Father John Misty Explains His Writing Credit On Beyoncé’s “Hold Up”

Father John Misty Explains His Writing Credit On Beyoncé’s “Hold Up”

We already know how Animal Collective came to have a writing credit on Beyoncé’s Lemonade track “6 Inch.” We already know how Ezra Koenig came to have a writing credit on “Hold Up.” And now we know how Father John Misty came to have a writing credit on “Hold Up” too.

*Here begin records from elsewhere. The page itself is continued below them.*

/-- STREAM_PACKET_SENT (R247, R248): the earliest ready packet of the port goes on the wire while the unit is
door-holder, after the PTP event frames that wait; otherwise it goes nowhere. A port whose link is down discards it (R257). -/
def execStreamPacketSent (turn : PortTurn) (s0 : State) : Host.Outcome State Fault Refusal :=
  if s0.boot.quiet then .next s0 else
  let p := turn.port.val
  let s := fwdTurn s0 p
  match mapGet (fun _ => []) p s.net.ready with
  | [] => .next s
  | k :: rest =>
    let s1 := { s with net := { s.net with ready := mapSet (fun _ => []) p rest s.net.ready } }
    if !sendsPacket s k.stream k.first then .next s1
    else if !linkUp s p then
      .next ((portCount s1 p 7).alarm Al.netTxDrop (streamDetail k.stream k.leg))
    else if eventWaits s p then .next s
    else
      let s2 := portCount (s1.addHold Ix.ntxPackets (2 * k.stream + k.leg) 1) p 1
      .next (netEvent 0x0D p turn.waited (netEvent 0x03 p 1 (s2.emit (streamOutput s p k))))

/-- A transmit descriptor is written back with its status and OWN clear (R252, R253). -/
def finishDesc (s : State) (i : Nat) (r : Ring) (status : Nat) : State :=
  let d := ringDesc r
  releaseDesc (setMemWord (advanceRing s i r) (d + 28) status) d (bankWord s d) i

/-- The frame of a descriptor leaves its port (R253, R255). -/
def sendDesc (s : State) (r : Ring) (time : FrameTime) : State :=
  let d := ringDesc r
  let p := txPort s d
  let frame := descFrame s d
  let event := eventFrame frame
  let (out, changed) := if r.osc then oscFrame frame time else (frame, false)
  let s2 := (portCount s p 1).emit (.netFrame p out)
  let s3 := netEvent 0x09 p 1 (if changed then netEvent 0x0B p 1 s2 else s2)
  if (bankWord s d).testBit 13 || (r.osc && event) then writeTime (if event then netEvent 0x0A p 1 s3 else s3) d time
  else clearTime s3 d

/-- RING_FRAME_SENT (R247, R253, R255, R257): the next descriptor of a transmit ring is processed and written
back, as the first bit of its frame leaves; it waits for frames of a class before its own. What status a port without an
address (R236) writes back is not given: it is dropped as where the link is down. DESIGN CHOICE (log 123). -/
def execRingFrameSent (ring : Fin 32) (send : RingSend) (s0 : State) : Host.Outcome State Fault Refusal :=
  if s0.boot.quiet then .next s0 else
  let i := 32 + ring.val
  let r : Ring := mapGet (fun _ => Ring.none) i s0.net.rings
  let d := ringDesc r
  let p := txPort s0 d
  let s := fwdTurn s0 p
  let len := txLen s d
  if !ringOwned s r then .next s
  else if len < 60 ∨ 1514 < len then .next (finishDesc (clearTime s d) i r 2)
  else if !linkUp s p ∨ s.nat Ix.netPortAddr p = 0 then .next (finishDesc (clearTime (portCount s p 7) d) i r 1)
  else if !inBankB (descBuffer s d) len ∨ send.fault then .next (finishDesc (clearTime s d) i r 3)
  else if mustWait s p (eventFrame (descFrame s d)) then .next s
  else .next (finishDesc (sendDesc s r send.time) i r (if r.osc && ptpIpv6 (descFrame s d) then 4 else 0))

/-- MEDIA_ARP_REQUEST (R236): NET_PORT_ADDR is answered in every role, NET_SVC_ADDR only by the door-holder. -/
def execMediaArpRequest (port : Fin 4) (target : BitVec 32) (s : State) : Host.Outcome State Fault Refusal :=
  if s.boot.quiet then .next s else
  let p := port.val
  let t := target.toNat
  let own := s.nat Ix.netPortAddr p
  let svc := s.nat Ix.netSvcAddr p
  if linkUp s p && own != 0 && (t == own || (svc != 0 && t == svc && s.isDoor)) then
    .next (sendCtl s p (.mediaArp p t false))
  else .next s

/-- IGMP_REPEAT (R250): the join report is repeated once. -/
def execIgmpRepeat (stream : Fin 512) (watch : Bool) (s : State) : Host.Outcome State Fault Refusal :=
  if s.boot.quiet then .next s else
  let r := stream.val
  if watch then
    if s.net.watchDue.contains r then
      let s1 := { s with net := { s.net with watchDue := s.net.watchDue.filter (fun k => k != r) } }
      .next (if (watchedStreams s1).contains r then reportGroups s1 (watchGroupsOf s1 r) true else s1)
    else .next s
  else
  let x := rxOf s r
  if !x.repeatDue.isEmpty && x.run != .off then .next (reportGroups (setRx s r { x with repeatDue := [] }) x.repeatDue true)
  else .next s

/-- The sources of a group on a port, as the streams that have joined it name them (R250): none of them, where one takes any
source. -/
def groupSources (gs : List (Nat × Nat × Nat)) (p g : Nat) : List Nat × Bool :=
  let mine := (gs.filter (fun h => h.1 == p && h.2.1 == g)).map (fun h => h.2.2)
  if mine.contains 0 then ([], true) else (mine, false)

/-- The answer to a query about one joined group (RFC 3376, R250): its sources, or the ones among those asked for. -/
def answerQuery (gs : List (Nat × Nat × Nat)) (p : Nat) (ask : List Nat) (s : State) (g : Nat) : State :=
  let (mine, any) := groupSources gs p g
  if ask.isEmpty then sendCtl s p (.igmpState p g mine any)
  else
    let both := if any then ask else mine.filter (fun a => ask.contains a)
    if both.isEmpty then s else sendCtl s p (.igmpState p g both false)

/-- IGMP_QUERY (R250): every group joined on the port that the query asks for is reported. -/
def execIgmpQuery (port : Fin 4) (query : GroupQuery) (s : State) :
    Host.Outcome State Fault Refusal :=
  if s.boot.quiet then .next s else
  let gs := joinedGroups s
  let asked := (gs.filter (fun g => g.1 == port.val && (query.group == 0 || g.2.1 == query.group.toNat))).map (fun g => g.2.1)
  .next (asked.eraseDups.foldl (answerQuery gs port.val (query.sources.map (fun a => a.toNat))) s)

/-- A frame is forwarded in chain mode (R256). -/
def chainForwards (s : State) (p : Nat) (b : List Byte) : Bool :=
  let d := macDest b
  d != s.nat Ix.netPortMac p && !(decide (0x0180C2000000 ≤ d) && decide (d ≤ 0x0180C200000F))

/-- A frame to a group address is delivered locally too, where it is counted (R256). -/
def groupFrame (b : List Byte) : Bool := (listGet 0 0 b).getLsbD 0

/-- The chain's queue of a port takes a frame, within 256 KiB (R256). -/
def fwdWait (s : State) (q : Nat) (k : FwdFrame) : State :=
  let l := fwdOf s q
  if 262144 < l.foldl (fun n x => n + x.bytes.length) 0 + k.bytes.length then
    (portCount s (5 - q) 6).alarm (Al.netFwdDrop.src (5 - q))
  else setFwd s q (l ++ [k])

/-- CHAIN_FORWARD (R235, R236, R247, R256). A frame the port refuses is dropped; one that finds the far port down, or
without an address, is not forwarded. Another leaves at once, behind what its port has to send first, or waits in the queue:
`busy`, while the port is still sending a frame, or for frames of a class before its own. The frames received are counted
here where no local delivery counts them. When a waiting frame leaves (assumption 144): at its port's next turn or at the
next boundary. -/
def execChainForward (port : Fin 4) (frame : List Byte) (residence : Nat) (busy : Bool) (s : State) :
    Host.Outcome State Fault Refusal :=
  if s.boot.quiet then .next s else
  let p := port.val
  let q := 5 - p
  let s0 := if groupFrame frame then s else portCount s p 0
  if s.nat Ix.netPair1Mode ≠ 1 ∨ p < 2 ∨ !linkUp s p ∨ !chainForwards s p frame then .next s
  else if frameRefused frame then .next (if groupFrame frame then s else portCount s0 p 3)
  else if !linkUp s q ∨ s.nat Ix.netPortAddr q = 0 then .next ((portCount s0 p 6).alarm (Al.netFwdDrop.src p))
  else
    let k : FwdFrame := { bytes := frame, residence := residence }
    let s1 := if busy then s0 else fwdTurn s0 q
    .next (if busy || mustWait s1 q (eventFrame frame) then fwdWait s1 q k else fwdSend q s1 k)

/-- LINK_DOWN_DECLARED (R257, R271). -/
def execLinkDownDeclared (port : Fin 4) (s : State) : Host.Outcome State Fault Refusal := .next (downLink s port.val)

/-- LINK_UP_DECLARED (R257, R271). -/
def execLinkUpDeclared (port : Fin 4) (s : State) : Host.Outcome State Fault Refusal :=
  let v := s.nat Ix.netPortSpeed port.val
  let i := port.val / 2
  if v = 0 then .next s
  else
    let s1 := s.setNat Ix.netLink port.val (if v = 1 then 1 else 2)
    .next (ptpDecide s1 i (ptpOf s1 i))

/-- LEG_DOWN (R257). -/
def execLegDown (stream : Fin 512) (leg : Fin 2) (s : State) : Host.Outcome State Fault Refusal :=
  let r := stream.val
  let st := s.nat Ix.nrxState r
  if (rxOf s r).run != .off && st.testBit (4 + leg.val) then
    .next ((s.setNat Ix.nrxState r (st - 2 ^ (4 + leg.val))).alarm Al.netLegDown (streamDetail r leg.val))
  else .next s

end Sys2Proof.Machine
end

Last night and earlier today, Josh Tillman tweeted out two different stories of how the unlikely event of Father John Misty cowriting a Beyoncé track with Ezra Koenig and Diplo came about, both of them clearly joking fabrications on par with his “Lou Reed came to me in a dream and told me to take down my Taylor Swift covers” yarn. But now, as Pitchfork reports, he’s detailed the real story, which is considerably less interesting than the fake story, but, you know, not fake. As he explains in his statement, he wrote the melody and lyrics of the song’s first verse and refrain:

About a year and half ago, my friend Emile Haynie played Beyonce some of my music, along with some tunes I’ve written for other people, back when she was looking for collaborators for the record…Pretty soon after they sent along the demo for “Hold Up”, which was just like a minute of the sample and the hook. I’m pretty sure they were just looking for lyrics, but I went crazy and recorded a verse melody and refrain too that, unbelievably – when you consider how ridiculous my voice sounds on the demo – ended up making the record – right between picking up the baseball bat and decapitating the fire hydrant.

I was mostly kind of in the dark, my involvement with the record kind of ends with me just sending off the demo, it wasn’t until she came to my Coachella set in 2015 and told me personally it had made the record that I really had anything concrete with which to convince my friends that I hadn’t actually gone insane.